SLOPE_string_mapping = {'upsloping': 1, 'downsloping': -1, 'flat': 0}

# Before applying the mapping, check if the columns exist
if 'SLOPE_string' in df.columns: # Changed 'ExterQual' to 'Exter Qual' to match the column name in the DataFrame
    df['ExterQual_numeric'] = df['SLOPE_string'].map(SLOPE_string_mapping)
else:
    print("Warning: 'SLOPE_string' column not found in the DataFrame.")
# Check if the variable unique values are updated?
print(df["ExterQual_numeric"].unique())


In [None]:
# If the oridnal data was updated, drop the string variable
# prompt: drop SLOPE_string from df

if 'SLOPE_string' in df.columns:
    print("Data Frame shape before drop ", df.shape[1]) # the shape reports rows and columns, we want just the colunns, that is why we index it at 1
    df = df.drop('SLOPE_string', axis=1)  # axis defines rows or columns: 1 = colunmns.
    print("'SLOPE_string' column dropped successfully.")
    print("Data Frame shape after drop ", df.shape[1])
else:
    print("Warning: 'SLOPE_string' column not found in the DataFrame.")

## Using prompts to build Code (i.e., [Vibe Coding](http://en.wikipedia.org/wiki/Vibe_coding/))

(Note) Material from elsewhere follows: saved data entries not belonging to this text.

-- ==== Sys2Proof/Machine/Views.lean ====
section
/-! DEFINITION. The words that registers, the blotter and inspection share: fault sets (R315), sequences and the gate
(R252), lanes (R169), accord status (R280), the protection table's sequence number, identity (R396). -/

namespace Sys2Proof.Machine

/-! ## Fault sets (R315) -/

/-- The encoding of a fault-set state (R321). -/
def FltSt.code : FltSt → Nat
  | .clear => 0 | .faulted => 1 | .drydown => 2 | .halted => 3

/-- _FLT_STATUS. -/
def FaultSet.statusWord (f : FaultSet) : Nat :=
  at_ 63 62 f.st.code + at_ 61 60 f.cls + at_ 59 59 (b01 f.captured) + at_ 58 58 (b01 f.escalated)
    + at_ 57 57 (b01 f.wear) + at_ 31 0 f.src

/-- _FLT_FORCE: the target fields. -/
def FaultSet.forceWd (f : FaultSet) : Nat := at_ 63 60 f.forceArray + at_ 59 57 f.forceBank + at_ 56 32 f.forceWord

/-- _FE_MASTER. -/
def FaultSet.masterWord (f : FaultSet) : Nat := at_ 24 24 (b01 f.feMValid) + at_ 23 12 f.feMLid + at_ 11 0 f.feMPhys

/-- _FE_ALSO. -/
def FaultSet.alsoWord (f : FaultSet) : Nat := at_ 47 40 f.alsoCount + at_ 33 32 f.alsoMax + at_ 31 0 f.alsoSrc

/-- The time in ns until a drydown ends. -/
def FaultSet.dryLeft (f : FaultSet) (time : Nat) : Nat := f.lastFault + 1000 * f.loadedUs - time

/-- _DRYDOWN; LEFT_US is rounded up to whole µs. -/
def FaultSet.drydownWord (f : FaultSet) (time : Nat) : Nat :=
  (if f.st = .drydown then at_ 63 32 (ceilDiv (f.dryLeft time) 1000) else 0) + at_ 19 0 f.drydownUs

/-- _CE_WINDOW. -/
def FaultSet.windowWord (f : FaultSet) : Nat := at_ 47 32 f.windowCe + at_ 19 0 f.windowUs

/-- The line of one fault set in a blotter (R406). -/
def FaultSet.line (f : FaultSet) : List Nat :=
  [f.statusWord, f.feAddr, f.masterWord, f.feType, f.feTime, f.alsoWord, f.ceCount, f.recoveries]

/-! ## Sequences and the gate -/

/-- PS_SEQ_STATE_s. -/
def Seq.stateWord (q : Seq) : Nat :=
  at_ 63 61 q.st.code + at_ 60 60 (b01 q.missed) + at_ 59 59 (b01 q.lean) + at_ 55 48 q.score + at_ 47 32 q.entry
    + at_ 31 16 q.next + at_ 1 0 q.chosen

/-- PS_AUDIT_INFO. -/
def Ps.auditInfo (p : Ps) : Nat :=
  at_ 63 63 (b01 p.auValid) + at_ 62 59 p.auSeq + at_ 58 51 p.auScore + at_ 50 48 p.auKind + at_ 22 0 p.auIndex

/-- BG_HOLD. -/
def Ch.holdWord (time : Nat) (c : Ch) : Nat :=
  let head := match c.bg.holdQ with
    | [] => 0
    | h :: _ => at_ 45 32 (min 16383 ((time - h.since) / 1000)) + at_ 31 28 h.seq
  head + at_ 20 16 c.bg.holdQ.length + maskOf (c.bg.holdQ.map (·.seq))

/-- BG_THERM. -/
def thermWord (e : Env) : Nat :=
  at_ 24 24 (b01 e.trip) + 65536 * maskOf e.stale
    + (List.range 8).foldl (fun n b => n + at_ (2 * b + 1) (2 * b) (e.gateClass b)) 0

/-! ## Accords -/

/-- The encoding of an accord state (R262). -/
def AccSt.code : AccSt → Nat
  | .none => 0 | .forming => 1 | .formed => 2 | .broken => 3 | .failed => 4

/-- LA_ACC_STATUS. -/
def La.statusWord (a : La) : Nat :=
  at_ 63 61 a.st.code + at_ 55 48 a.reason + at_ 45 40 a.reasonRank + at_ 34 32 a.reasonPort + at_ 31 24 a.attempts
    + at_ 8 8 (b01 a.timeWarn)

/-! ## Lanes -/

/-- BW_LANE_CTL_l. -/
def Lane.ctlWord (v : Lane) : Nat := at_ 51 32 v.timeoutUs + at_ 29 29 (b01 v.action) + at_ 11 0 v.maskSel

/-- The parity bits of a lane, by logical ID. -/
def Lane.parityIds (v : Lane) : List Nat := (v.parity.filter (fun p => p.2)).map (·.1)

/-! ## Identity (R396) -/

/-- ID_VERSION: 2.1.0. -/
def idVersion : Nat := at_ 47 40 verMajor + at_ 39 32 verMinor + at_ 31 24 verPatch

/-- PT_SEQ.COMMITTED: HEADER.SEQ of the committed table (R287). -/
def Pt.committed (p : Pt) : Nat := fld (p.table.get 0 0) 63 32

/-! ## Payload records (R192) -/

/-- Word `w` of the payload record of barrier `i`. -/
def Ch.payWord (c : Ch) (i w : Nat) : Nat :=
  let p := c.pay i
  if w < 8 then p.acc0.words.get 0 w
  else if w < 16 then p.acc1.words.get 0 (w - 8)
  else if w = 16 then
    at_ 48 48 (b01 p.acc1.nf) + at_ 47 40 p.acc1.range + at_ 39 32 p.acc1.seen + at_ 16 16 (b01 p.acc0.nf)
      + at_ 15 8 p.acc0.range + at_ 7 0 p.acc0.seen
  else if w = 17 then c.cfg i
  else if w < 22 then p.res.get 0 (w - 18)
  else if w = 22 then p.scales
  else p.header

end Sys2Proof.Machine
end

✅ When using prompts to build code, there are several steps that **must** be completed to ensure your work is good, and you are learning what Python is doing to your data.

1.   **Write a specific prompt** telling that identifies the input and expected output. You can even tell it how: Example:
Build a swarmplot using seaborn for 'Salary', 'Position', and 'Sex' variables in df.
2.   **Review the prompt**. Take a second to understand what is going in.
3.   **Generate the Code.**
4.   **Use "Explain Code".** Make sure you understand the code.
5.   **Run the code cell.**
6.   **Review the output.** Is it what you expected?
7.   **Retain the prompt** to show where the code came from (any questions on how to document, see the course "Coding Policy").

✅ Below is an example.

I entered the the prompt, now you use the "explain code" option. In the code cell, click the three dots to reveal "Explain Code", click on it.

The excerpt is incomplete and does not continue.